Next, we concentrated our study on the role of intracellular signaling pathways involved in the allogeneic MLR, an in vitro model of T-cell activation that occurs during allograft rejection. Previous work from us13,14 and others12,60 has demonstrated that NF-κB activation is required for efficient DC antigen-presenting function during the allogeneic MLR, because prevention of IκBα degradation completely abrogates the allogeneic T-cell proliferation. In addition, other studies in mice have suggested that the NF-κB subunit relB is essential for effective antigen presentation of DCs,61,62 whereas c-rel is required for cross-priming of DCs to induce cytotoxic T-lymphocyte responses.63To understand what regulates NF-κB in DCs, we decided to examine the involvement of IKK2 and NIK, 2 upstream kinases that have been shown to be essential for NF-κB activation in several settings.18We found that IKK2 but not NIK activity is required for effective alloantigen presentation during the MLR in vitro.

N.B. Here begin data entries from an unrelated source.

-- ==== Sys2Proof/Laws/Scan.lean ====
section
/-! SUPPORT. The scan sequencer apart from the host: a micro-step neither reads nor changes what the host will do, so a scan without
reset is the iteration of one function, and that function phase by phase. -/

namespace Sys2Proof.Machine

section
variable (s : State) (h : List HostAction)

theorem endOfRow_host : ({ s with host := h } : State).endOfRow = { s.endOfRow with host := h } := by
  unfold State.endOfRow
  split_ifs <;> rfl

theorem microStep_host : microStep { s with host := h } = { microStep s with host := h } := by
  cases hp : s.phase
  case clkLo =>
    simp only [microStep, hp, microClkLo]
    split_ifs <;> rfl
  case blankOff =>
    simp only [microStep, hp, microBlankOff]
    split_ifs
    · exact endOfRow_host (s.emit .oe false) h
    · rfl
  case rowHold =>
    simp only [microStep, hp, microRowHold]
    split_ifs
    · exact endOfRow_host { s with wait := s.wait - 1 } h
    · rfl
  all_goals simp only [microStep, hp]; rfl

end

/-- A micro-step stays in its mode or ends the refresh. -/
theorem endOfRow_mode (s : State) : s.endOfRow.mode = s.mode ∨ s.endOfRow.mode = .idle := by
  unfold State.endOfRow
  split_ifs <;> simp

theorem microStep_mode (s : State) : (microStep s).mode = s.mode ∨ (microStep s).mode = .idle := by
  cases hp : s.phase
  case clkLo =>
    simp only [microStep, hp, microClkLo]
    split_ifs <;> simp
  case blankOff =>
    simp only [microStep, hp, microBlankOff]
    split_ifs
    · simpa using endOfRow_mode (s.emit .oe false)
    · simp
  case rowHold =>
    rw [microStep_rowHold hp, microRowHold]
    dsimp only
    split_ifs
    · exact endOfRow_mode { s with wait := s.wait - 1 }
    · exact .inl rfl
  all_goals simp [microStep, hp, microBlankOn, microSetAddr, microColUp, microColLo, microClkHi, microLatHi, microLatLo]

/-- Whatever a step does, the host has moved on by one step. -/
theorem step_host {s t : State} (h : step s = .next t) : t.host = s.hostAfter := by
  rcases step_cases h with ⟨-, rfl⟩ | ⟨-, -, -, i, -, he⟩ | ⟨-, -, -, e, -, rfl⟩ | ⟨-, -, -, rfl⟩ | ⟨-, -, rfl⟩ | ⟨-, -, rfl⟩
  · simp
  · rcases exec_cases he with ⟨fb, rfl, -, -⟩ | ⟨n, -, rfl⟩ | ⟨x, y, -, rfl⟩ | ⟨-, rfl⟩ | ⟨-, rfl⟩ |
      ⟨x1, y1, x2, y2, k, -, -, rfl⟩ <;> rfl
  · simp
  · simp
  · simp [(microStep_frame s.beginStep).2.2.2.2.1]
  · simp

/-- Every step answers a next state. -/
theorem step_total (s : State) : ∃ t, step s = .next t := by
  unfold step cycle idleStep acceptWord
  split
  · exact ⟨_, rfl⟩
  · split
    · split
      · split
        · exact exec_total _ _
        · exact ⟨_, rfl⟩
      · exact ⟨_, rfl⟩
    · exact ⟨_, rfl⟩
    · exact ⟨_, rfl⟩

/-- The host asserts no reset in the next step, nor in what is left after it. -/
theorem State.noReset_pins {s : State} (h : s.noReset = true) : s.pins.rst = false := by
  have hp : ∀ a ∈ s.pending, a.keepsRunning = true := by
    intro a ha
    refine List.all_eq_true.1 h a ?_
    unfold State.pending at ha
    split at ha
    · exact (List.dropWhile_sublist _).mem ha
    · exact ha
  unfold State.pins
  split
  · rfl
  · next a rest hpe =>
    have := hp a (by simp [hpe])
    simpa [HostAction.keepsRunning] using this

theorem State.noReset_after {s t : State} (h : s.noReset = true) (ht : step s = .next t) : t.noReset = true := by
  rw [State.noReset, step_host ht]
  have hp : s.pending.all HostAction.keepsRunning = true := by
    refine List.all_eq_true.2 fun a ha => List.all_eq_true.1 h a ?_
    unfold State.pending at ha
    split at ha
    · exact (List.dropWhile_sublist _).mem ha
    · exact ha
  unfold State.hostAfter
  split
  · rfl
  · next a rest hpe =>
    rw [hpe, List.all_cons, Bool.and_eq_true] at hp
    split
    · exact hp.2
    · simp [hp.1, hp.2]

/-- One micro-step of the scan, apart from the host. -/
def State.scanNext (s : State) : State := microStep { s with writes := [], rsp := none }

/-- A scan step without reset is `scanNext`, up to what the host will do. -/
theorem step_scanNext {s : State} (hm : s.mode = .scan) (hr : s.pins.rst = false) :
    step s = .next { s.scanNext with host := s.hostAfter } := by
  rw [step_scan hm hr]
  exact congrArg _ (microStep_host { s with writes := [], rsp := none } s.hostAfter)

theorem State.scanNext_host (s : State) (h : List HostAction) :
    ({ s with host := h } : State).scanNext = { s.scanNext with host := h } :=
  microStep_host { s with writes := [], rsp := none } h

/-- `n` micro-steps apart from the host. -/
def State.scanIter : Nat → State → State
  | 0, s => s
  | n + 1, s => State.scanIter n s.scanNext

/-- The states after each of `n` micro-steps apart from the host. -/
def State.scanStates : Nat → State → List State
  | 0, _ => []
  | n + 1, s => s.scanNext :: State.scanStates n s.scanNext

theorem State.scanIter_add (m n : Nat) (s : State) : State.scanIter (m + n) s = State.scanIter n (State.scanIter m s) := by
  induction m generalizing s with
  | zero => simp [State.scanIter]
  | succ m ih => rw [Nat.succ_add]; exact ih s.scanNext

theorem State.scanStates_add (m n : Nat) (s : State) :
    State.scanStates (m + n) s = State.scanStates m s ++ State.scanStates n (State.scanIter m s) := by
  induction m generalizing s with
  | zero => simp [State.scanStates, State.scanIter]
  | succ m ih =>
    rw [Nat.succ_add]
    simp only [State.scanStates, State.scanIter, List.cons_append, ih]

theorem stateAfter_succ {s t : State} (h : step s = .next t) (n : Nat) : stateAfter (n + 1) s = stateAfter n t := by
  rw [stateAfter, h]

theorem runStates_succ {s t : State} (h : step s = .next t) (n : Nat) : runStates (n + 1) s = t :: runStates n t := by
  rw [runStates, h]

/-- While the scan lasts, a run without reset is the iteration, apart from the host. -/
theorem run_eq_scan : ∀ (n : Nat) (s : State), s.noReset = true →
    (∀ k, k < n → (State.scanIter k s).mode = .scan) →
    (stateAfter n s = { State.scanIter n s with host := (stateAfter n s).host }) ∧ (stateAfter n s).noReset = true ∧
    (runStates n s).map (fun t => { t with host := [] }) = (State.scanStates n s).map (fun t => { t with host := [] })
  | 0, _, hn, _ => ⟨rfl, hn, rfl⟩
  | n + 1, s, hn, h => by
    have hm : s.mode = .scan := h 0 (Nat.succ_pos n)
    have hs := step_scanNext hm (State.noReset_pins hn)
    have hn' := State.noReset_after hn hs
    have hit : ∀ (k : Nat) (u : State) (g : List HostAction),
        State.scanIter k { u with host := g } = { State.scanIter k u with host := g } := by
      intro k
      induction k with
      | zero => exact fun _ _ => rfl
      | succ k ih =>
        intro u g
        change State.scanIter k ({ u with host := g } : State).scanNext = _
        rw [State.scanNext_host u g, ih]
        rfl
    have hst : ∀ (k : Nat) (u : State) (g : List HostAction),
        (State.scanStates k { u with host := g }).map (fun t => { t with host := [] }) =
          (State.scanStates k u).map (fun t => { t with host := [] }) := by
      intro k
      induction k with
      | zero => exact fun _ _ => rfl
      | succ k ih =>
        intro u g
        simp only [State.scanStates, List.map_cons]
        rw [State.scanNext_host u g, ih]
    obtain ⟨h1, h2, h3⟩ := run_eq_scan n { s.scanNext with host := s.hostAfter } hn' fun k hk => by
      rw [hit]
      exact h (k + 1) (Nat.succ_lt_succ hk)
    rw [hit] at h1
    rw [hst] at h3
    refine ⟨?_, ?_, ?_⟩
    · rw [stateAfter_succ hs]
      exact h1
    · rw [stateAfter_succ hs]
      exact h2
    · rw [runStates_succ hs, List.map_cons, h3]
      rfl

end Sys2Proof.Machine
end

Interestingly, IKK2dn did not affect the differentiation of DCs prior to coculture with T cells, which was assessed by examining the expression of antigen-presenting and costimulatory molecules such as HLA-DR, HLA-A, -B, -C, CD80, and CD86, or the ability of fixed DCs to induce T-cell proliferation. This suggested that IKK2 activity is required for a T-cell–derived signal that enhances DC antigen-presenting function during the MLR rather than an effect of IKK2dn on DC differentiation prior to the coculture period. T-cell–induced DC activation in response to allo-MHC determinants during the allogeneic MLR has been described.64 65 

It is very difficult to determine what activates NF-κB and enhances DC antigen-presenting function during the complex process and the complex cell interactions of the allogeneic MLR. It is considered that one of the major signals involved is CD40L expressed by T cells.66 CD40L enhances DC T-cell stimulatory ability by inducing their activation with the consequent production of cytokines and the up-regulation of antigen-presenting and costimulatory molecules.54,67 Blockade of CD40-CD40L interactions prevents TH1 cytokine production and virtually abolishes cytotoxic T-cell effector generation during the primary MLR in vitro.56 Moreover, disruption of CD40-CD40L interactions abrogates the induction of cytotoxic T-cell responses in vivo.68 69 Our observation that IKK2 but not NIK is essential for CD40L-induced NF-κB activation, cytokine production, and up-regulation of the costimulatory molecules CD80 and CD86, and HLA-DR in DCs, suggests that its major role in the allogeneic MLR could be due mainly to its ability to prevent effective CD40-CD40L interactions from taking place.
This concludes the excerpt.